**Material provided**
-- ==== Sys2Proof/Tests/Slice0.lean ====
section
/-! SUPPORT. Tests: ill-formed terms that the checks refuse, words written out from the encodings, small effects with values from the
spec, and for every obligation with hypotheses a concrete state and operands that meet them, clause by clause. -/

set_option Elab.async false

namespace Sys2Proof.Tests

open Sys2Proof Sys2Proof.Machine

/-! ## States to test on -/

/-- A core that runs the word `w` at index 0. -/
def runs (w : W64) : Core := { seq := { st := .running }, istore := [(0, w)] }

/-- A module with the core `c` on site 0. -/
def one (c : Core) : State := { cores := [(0, c)] }

/-- A module that serves: READY, agent 0 is owner, ring 0 is enabled, ticks run, the terraces of field 0 are lit. -/
def base : State :=
  { rck := { ready := true, held := none, stage := 0xFF, stable := true, trimValid := true }
    host := { owner := 0, ring := (Vector.replicate 2 ({} : Ring)).set 0 { en := true, link := true } }
    tg := { running := true, period := 100, cyc := 50000000, tick := 44 }
    fields := [(0, { pwr := { trn := .on, mif := .on, pll := true }, ter := #v[{ st := .lit }, { st := .lit }] })] }

/-- A plan of two cores, and a partition that runs it on the terraces of field 0. -/
def plan0 : Plan :=
  { period := 100
    nodetour := true
    base := { terraces := 1, cores := [{ logical := 0, site := 0, sched := [{ last := true, stepFirst := true, rep := 1, span := 1 }] },
      { logical := 1, site := 3, sched := [{ last := true, stepFirst := true, rep := 1, span := 1 }] }] } }
def part0 : Part := { on := true, started := true, terraces := 3, ports := 5, plan := some plan0, edgeIn := 1, nextStep := 4, step := 4, epoch := 3 }

/-- `base` with the partition `x` as partition 2. -/
def withP (x : Part) : State := { base with parts := base.parts.set 2 x }

/-- A command packet of agent 0, and `s` with it in front of the inbox. -/
def pkt (op : W16) (part : Nat := 0xFF) : Pkt := { agent := 0, opcode := op, seq := 0, part := part }
def inb (s : State) (k : Pkt) (own : Bool := true) : State := { s with fw := { s.fw with inbox := [{ pkt := k, owner := own }] } }
def flies (s : State) (k : Pkt) (x : LongKind) : State := { s with fw := { s.fw with flight := [{ f := { pkt := k, owner := true }, kind := x }] } }

/-- Whether a command answers a next state of which `p` holds. -/
def gives (r : Res) (p : State → Bool) : Bool := match r with | .next t => p t | _ => false

/-! ## Terms that are not well-formed -/

theorem test_rsv_scalar : (Instr.add 0 { rsv := 1 }).wellFormed = false ∧ (Instr.add 0 {}).wellFormed = true := by decide
theorem test_rsv_branch : (Instr.br 0 { rsv := 256 }).wellFormed = false ∧ (Instr.br 0 {}).wellFormed = true := by decide
theorem test_rsv_vector : (Instr.vadd 0 { rsv := 32 }).wellFormed = false ∧ (Instr.vadd 0 {}).wellFormed = true := by decide
theorem test_rsv_array : (Instr.tload 0 { rsv := 1 }).wellFormed = false ∧ (Instr.tload 0 {}).wellFormed = true := by decide
theorem test_rsv_dma : (Instr.copy 0 { rsv := 1 }).wellFormed = false ∧ (Instr.copy 0 {}).wellFormed = true := by decide
theorem test_rsv_net : (Instr.send 0 { rsv := 1 }).wellFormed = false ∧ (Instr.send 0 {}).wellFormed = true := by decide
theorem test_rsv_sync : (Instr.sempost 0 { rsv := 1 }).wellFormed = false ∧ (Instr.sempost 0 {}).wellFormed = true := by decide
theorem test_rsv_claim : (Instr.claim (pkt 0x0101) 1 1).wellFormed = false ∧ (Instr.claim (pkt 0x0101) 1 0).wellFormed = true := by decide
theorem test_rsv_release : (Instr.release (pkt 0x0102) 0xFF false 2).wellFormed = false := by decide
theorem test_rsv_partCreate : (Instr.partCreate (pkt 0x0201 1) 1 false 1 0 1).wellFormed = false := by decide
theorem test_rsv_planLoad : (Instr.planLoad (pkt 0x0301 1) 1 false 1 64 0 0 ⟨[], 0, {}⟩).wellFormed = false := by decide
theorem test_rsv_planStart : (Instr.planStart (pkt 0x0401 1) 1 1 0 0 0).wellFormed = false := by decide
theorem test_rsv_snapPolicy : (Instr.snapPolicy (pkt 0x0501 1) 1 {} 1).wellFormed = false := by decide
theorem test_rsv_partnerSet : (Instr.partnerSet (pkt 0x0503) 9 false 1 1).wellFormed = false := by decide
theorem test_rsv_retrace : (Instr.retrace (pkt 0x0505 1) 1 0xFF 0 0 0 false 1).wellFormed = false := by decide
theorem test_rsv_envelope : (Instr.envelopeSet (pkt 0x0601) 1 1 false 1).wellFormed = false := by decide
theorem test_rsv_terraces : (Instr.terraceSetDarken (pkt 0x0602) 1 1).wellFormed = false ∧ (Instr.terraceSetLight (pkt 0x0602) 1 1).wellFormed = false := by decide
theorem test_rsv_probe : (Instr.probeRun (pkt 0x0701 1) 1 false 1 0 1).wellFormed = false := by decide
theorem test_rsv_march : (Instr.marchRun (pkt 0x0702) 1 1 false 1 1).wellFormed = false := by decide
theorem test_rsv_telemetry : (Instr.telemetry (pkt 0x0901) 0xFF 1 1 0 1).wellFormed = false := by decide
theorem test_rsv_fabConfig : (Instr.fabConfig (pkt 0x0A01) 1 1 0 0 0 0 false 0 0 [] 1).wellFormed = false := by decide
theorem test_shape_gradient : (Instr.gradientWrite 0 1 0 false (List.replicate 15 0) (.core 0)).wellFormed = false ∧
    (Instr.gradientWrite 0 1 0 false (List.replicate 16 0) (.core 0)).wellFormed = true := by decide
theorem test_rsv_lifecycle : (Instr.lifecycleNonce (pkt 0x0803) 1).wellFormed = false ∧ (Instr.lifecycleTransition (pkt 0x0803) 1 4 0 0 0 0 0 0).wellFormed = false := by decide
theorem test_shape_flits : (Instr.creditFlit 0 { bytes := List.replicate 251 0 }).wellFormed = false ∧ (Instr.initFlit 0 { bytes := [] }).wellFormed = false ∧
    (Instr.nakReceived 0 { bytes := List.replicate 253 0 }).wellFormed = false ∧ (Instr.fabricDataFlit 0 { bytes := List.replicate 252 0 }).wellFormed = true := by decide +kernel
theorem test_shape_register : (Instr.registerWrite 0 2 false 0).wellFormed = false ∧ (Instr.registerWrite 0 4 true 0).wellFormed = false ∧
    (Instr.registerWrite 0 4 false 0).wellFormed = true ∧ (Instr.registerWrite 0 8 true 0).wellFormed = true := by decide
theorem test_shape_reference : (Instr.refJudge 0 100000).wellFormed = false ∧ (Instr.refclkPresent 0 true).wellFormed = false ∧
    (Instr.refJudge 1 100000).wellFormed = true ∧ (Instr.refclkPresent 3 true).wellFormed = true := by decide
theorem test_shape_bar2 : (Instr.bar2Access 0 0x80000000 61 4 none).wellFormed = false ∧ (Instr.bar2Access 0 0x80000000 60 4 none).wellFormed = true ∧
    (Instr.bar2Access 0 0x80000000 63 0 (some [1, 2])).wellFormed = false := by decide

/-! ## Words written out from the encodings (R81, Tables 3.3 to 3.8, 6.4 and 7.5) -/

/-- R94's own words: `msetn M2, 36` and `ffma.zm V1 {M2}, V1, V6, V7`. -/
theorem test_decode_softmax : decodeInsn 5 0x4200040000000024 = some (.msetn 5 { vd := 2, imm := 36 }) ∧
    decodeInsn 5 0x303502131DC00000 = some (.ffma 5 { mask := 2, zm := 1, vd := 1, va := 1, vb := 6, vc := 7, fmt := 7 }) := by decide +kernel

/-- ADD S1, S2, S3: class 0x0, OP 0x00, SD [51:47], SA [46:42], SB [41:37]. -/
theorem test_decode_add : decodeInsn 5 (BitVec.ofNat 64 (1 * 2 ^ 47 + 2 * 2 ^ 42 + 3 * 2 ^ 37)) = some (.add 5 { sd := 1, sa := 2, sb := 3 }) := by decide +kernel

/-- LOOP on S4, level 1, to index +9: class 0x1, OP 0x01, SA [51:47], LEVEL [42:41], OFFSET [31:0]. -/
theorem test_decode_branch : decodeInsn 5 (BitVec.ofNat 64 (1 * 2 ^ 60 + 1 * 2 ^ 52 + 4 * 2 ^ 47 + 1 * 2 ^ 41 + 9 * 2 ^ 0)) = some (.loop 5 { sa := 4, level := 1, ofs := 9 }) := by decide +kernel

/-- VADD.zm V1 {M2}, V3, V4: class 0x2, OP 0x00, MASK [51:49], ZM [48], VD [45:41], VA [40:36], VB [35:31]. -/
theorem test_decode_vector : decodeInsn 5 (BitVec.ofNat 64 (2 * 2 ^ 60 + 0 * 2 ^ 52 + 2 * 2 ^ 49 + 1 * 2 ^ 48 + 1 * 2 ^ 41 + 3 * 2 ^ 36 + 4 * 2 ^ 31)) = some (.vadd 5 { mask := 2, zm := 1, vd := 1, va := 3, vb := 4 }) := by decide +kernel

/-- FMAX V1, V3, V4: class 0x3, OP 0x04. -/
theorem test_decode_float : decodeInsn 5 (BitVec.ofNat 64 (3 * 2 ^ 60 + 4 * 2 ^ 52 + 1 * 2 ^ 41 + 3 * 2 ^ 36 + 4 * 2 ^ 31)) = some (.fmax 5 { vd := 1, va := 3, vb := 4 }) := by decide +kernel

/-- VCVT.TOBF16 with RND SR: class 0x4, OP 0x0A, RND [47:46], FMT [25:22], IMM16 [15:0]. -/
theorem test_decode_convert : decodeInsn 5 (BitVec.ofNat 64 (4 * 2 ^ 60 + 10 * 2 ^ 52 + 1 * 2 ^ 46 + 2 * 2 ^ 41 + 7 * 2 ^ 36 + 5 * 2 ^ 22 + 1 * 2 ^ 0)) = some (.vcvtTobf16 5 { rnd := 1, vd := 2, va := 7, fmt := 5, imm := 1 }) := by decide +kernel

/-- VAUP: class 0x5, OP 0x01, VC [30:26]. -/
theorem test_decode_adapter : decodeInsn 5 (BitVec.ofNat 64 (5 * 2 ^ 60 + 1 * 2 ^ 52 + 2 * 2 ^ 41 + 7 * 2 ^ 36 + 8 * 2 ^ 31 + 9 * 2 ^ 26)) = some (.vaup 5 { vd := 2, va := 7, vb := 8, vc := 9 }) := by decide +kernel

/-- GDRAIN.B of group 3, fused RUN, to the address in S4: class 0x6, OP 0x0A, GROUP [51:49], FUSE [40:39], SA [12:8]. -/
theorem test_decode_array : decodeInsn 5 (BitVec.ofNat 64 (6 * 2 ^ 60 + 10 * 2 ^ 52 + 3 * 2 ^ 49 + 2 * 2 ^ 39 + 4 * 2 ^ 8)) = some (.gdrainB 5 { group := 3, fuse := 2, sa := 4 }) := by decide +kernel

/-- PASS of 7 rows from row 5, window 4: class 0x6, OP 0x01, AFMT [48:45], FIRST [38:28], N [27:17], WIN [16:13]. -/
theorem test_decode_pass : decodeInsn 5 (BitVec.ofNat 64 (6 * 2 ^ 60 + 1 * 2 ^ 52 + 3 * 2 ^ 49 + 2 * 2 ^ 45 + 5 * 2 ^ 28 + 7 * 2 ^ 17 + 4 * 2 ^ 13)) = some (.pass 5 { group := 3, afmt := 2, first := 5, n := 7, win := 4 } []) := by decide +kernel

/-- HRD with XP 1, format 2: class 0x7, OP 0x01, SA, SB, SC, SEM [36:31], WIN [30:27], W [26], XP [25:23], FMT [22:19]. -/
theorem test_decode_dma : decodeInsn 5 (BitVec.ofNat 64 (7 * 2 ^ 60 + 1 * 2 ^ 52 + 1 * 2 ^ 47 + 2 * 2 ^ 42 + 3 * 2 ^ 37 + 6 * 2 ^ 31 + 4 * 2 ^ 27 + 1 * 2 ^ 26 + 1 * 2 ^ 23 + 2 * 2 ^ 19)) = some (.hrd 5 { sa := 1, sb := 2, sc := 3, sem := 6, win := 4, w := 1, xp := 1, fmt := 2 }) := by decide +kernel

/-- GWR that adds: class 0x7, OP 0x03, GMODE [18]. -/
theorem test_decode_gwr : decodeInsn 5 (BitVec.ofNat 64 (7 * 2 ^ 60 + 3 * 2 ^ 52 + 1 * 2 ^ 18)) = some (.gwr 5 { gmode := 1 }) := by decide +kernel

/-- RXBIND of RID 17 to window 4: class 0x8, OP 0x03, SEM, WIN, RID [22:13]. -/
theorem test_decode_net : decodeInsn 5 (BitVec.ofNat 64 (8 * 2 ^ 60 + 3 * 2 ^ 52 + 6 * 2 ^ 31 + 4 * 2 ^ 27 + 17 * 2 ^ 13)) = some (.rxbind 5 { sem := 6, win := 4, rid := 17 }) := by decide +kernel

/-- SEND on channel 3: class 0x8, OP 0x00, VC [25:23]. -/
theorem test_decode_send : decodeInsn 5 (BitVec.ofNat 64 (8 * 2 ^ 60 + 0 * 2 ^ 52 + 1 * 2 ^ 47 + 2 * 2 ^ 42 + 3 * 2 ^ 37 + 3 * 2 ^ 23)) = some (.send 5 { sa := 1, sb := 2, sc := 3, vc := 3 }) := by decide +kernel

/-- SEMWAIT L5, 100 under cause 3: class 0x9, OP 0x01, CAUSE [51:49], SEM [48:43], IMM16 [15:0]. -/
theorem test_decode_sync : decodeInsn 5 (BitVec.ofNat 64 (9 * 2 ^ 60 + 1 * 2 ^ 52 + 3 * 2 ^ 49 + 5 * 2 ^ 43 + 100 * 2 ^ 0)) = some (.semwait 5 { cause := 3, sem := 5, imm := 100 }) := by decide +kernel

/-- ARRIVE_WAIT of 3 at col 9, deadline in S2, status to S5: class 0x9, OP 0x12, COL [42:30], SA [29:25]. -/
theorem test_decode_col : decodeInsn 5 (BitVec.ofNat 64 (9 * 2 ^ 60 + 18 * 2 ^ 52 + 9 * 2 ^ 30 + 2 * 2 ^ 25 + 101 * 2 ^ 0)) = some (.arriveWait 5 { col := 9, sa := 2, imm := 0x65 }) := by decide +kernel

/-- A class that R83 reserves. -/
theorem test_decode_reserved : decodeInsn 5 0xA000000000000000 = none ∧ decodeInsn 5 0xFFFFFFFFFFFFFFFF = none := by decide +kernel

/-- The table gives its rows no bits: no word spells a command, and none is put in front of the queue. -/
theorem test_no_table_words : decodeTableWord 64 0x4200040000000024 = none ∧ (base.withFetchWord 64 1).pending = [] := by decide +kernel

/-! ## Witnesses: the queue, cores and their instructions -/

/-- `one` of a core with registers S1 to S3 and the word `w`. -/
def regs (w : W64) (a b c : Nat) : Core := { runs w with sr := (((Vector.replicate 32 0).set 1 (BitVec.ofNat 64 a)).set 2 (BitVec.ofNat 64 b)).set 3 (BitVec.ofNat 64 c) }
def s123 : ScalarF := { sd := 1, sa := 2, sb := 3 }
def v123 : VecF := { vd := 1, va := 2, vb := 3, vc := 1 }

/-- Meets the hypotheses of IdleStepIsOneCycle. -/
theorem test_witness_idle : base.pending = [] ∧ base.wf = true ∧ base.quiet = true ∧ ({} : State).wf = true ∧ ({} : State).quiet = true ∧ (base.part 3).started = false ∧ ((withP part0).part 2).started = true ∧ ((withP part0).part 2).hold = [] ∧ ({} : State).tg.running = false ∧ base.tg.running = true ∧ base.tg.period ≠ 0 ∧ 1 < base.toEdge ∧
    1 < ({ base with tg := { base.tg with ofs := 119998 } } : State).toEdge ∧ gives (step base) (fun t => t.tg.ofs = 1 && t.tg.cyc = 50000001) = true := by decide +kernel

/-- Meets the hypotheses of EveryCommandCompletes. -/
theorem test_witness_execNext : ∃ t, exec .watchdogRefresh {} = .next t := ⟨_, rfl⟩

/-- Meets the hypotheses of InstructionFrames. -/
theorem test_witness_frames : (runs 0).arr.q = [] ∧ (runs 0).vq = [] ∧ (runs 0).fault.valid = false ∧ ({ runs 0 with fault := { valid := true, body := {} } } : Core).fault.valid = true ∧
    ({ valid := true, body := {}, cycle := { tick := 3, ofs := 7 } } : FirstRec FaultBody).cycle ≠ base.coreNow ∧ (withP part0).partOfSite 0 = some 2 ∧ (withP part0).partOfSite 64 = none := by decide +kernel

/-- Meets the hypotheses of DecodeOfEncode and SpecWordsDecode. -/
theorem test_witness_words : encodeInsn (.msetn 5 { vd := 2, imm := 36 }) = some 0x4200040000000024 ∧ 0xA ≤ (0xA000000000000000#64).toNat / 2 ^ 60 := by decide +kernel
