/-- SET_STATION (R143). -/
def execSetStation (p : List Byte) (s : State) : Host.Outcome State Fault Refusal := .next (reqSetStation p s)

/-- The request REMOVE_STATION is taken (R144). -/
def reqRemoveStation (p : List Byte) (s : State) : State := takeFixed 0x39 1 false p (removeStation p) s

/-- REMOVE_STATION (R144). -/
def execRemoveStation (p : List Byte) (s : State) : Host.Outcome State Fault Refusal := .next (reqRemoveStation p s)

/-- The request GET_STATION is taken (R163). -/
def reqGetStation (p : List Byte) (s : State) : State := takeFixed 0x3A 1 true p (getStation p) s

/-- GET_STATION (R163). -/
def execGetStation (p : List Byte) (s : State) : Host.Outcome State Fault Refusal := .next (reqGetStation p s)

/-- The request SET_CYCLE_TIME is taken (R148). -/
def reqSetCycleTime (p : List Byte) (s : State) : State := takeFixed 0x3B 2 false p (setCycleTime p) s

/-- SET_CYCLE_TIME (R148). -/
def execSetCycleTime (p : List Byte) (s : State) : Host.Outcome State Fault Refusal := .next (reqSetCycleTime p s)

/-- The request GET_LOOP_STATUS is taken (R148). -/
def reqGetLoopStatus (p : List Byte) (s : State) : State := takeFixed 0x3C 0 true p getLoopStatus s

/-- GET_LOOP_STATUS (R148). -/
def execGetLoopStatus (p : List Byte) (s : State) : Host.Outcome State Fault Refusal := .next (reqGetLoopStatus p s)

/-- The request LOOP_SKIP is taken (R159). -/
def reqLoopSkip (p : List Byte) (s : State) : State := takeFixed 0x3D 0 false p loopSkip s

/-- LOOP_SKIP (R159). -/
def execLoopSkip (p : List Byte) (s : State) : Host.Outcome State Fault Refusal := .next (reqLoopSkip p s)

/-- The request LOOP_RESET is taken (R160). -/
def reqLoopReset (p : List Byte) (s : State) : State := takeFixed 0x3E 0 false p loopReset s

/-- LOOP_RESET (R160). -/
def execLoopReset (p : List Byte) (s : State) : Host.Outcome State Fault Refusal := .next (reqLoopReset p s)

end Sys2Proof.Machine
end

**Problem requirements**
Word for word, reproduce the lines of the listing from the first one through the line containing "index 0. -/", and no more.

**Solution**
-- ==== Sys2Proof/Tests/Slice0.lean ====
section
/-! SUPPORT. Tests: ill-formed terms that the checks refuse, words written out from the encodings, small effects with values from the
spec, and for every obligation with hypotheses a concrete state and operands that meet them, clause by clause. -/

set_option Elab.async false

namespace Sys2Proof.Tests

open Sys2Proof Sys2Proof.Machine

/-! ## States to test on -/

/-- A core that runs the word `w` at index 0. -/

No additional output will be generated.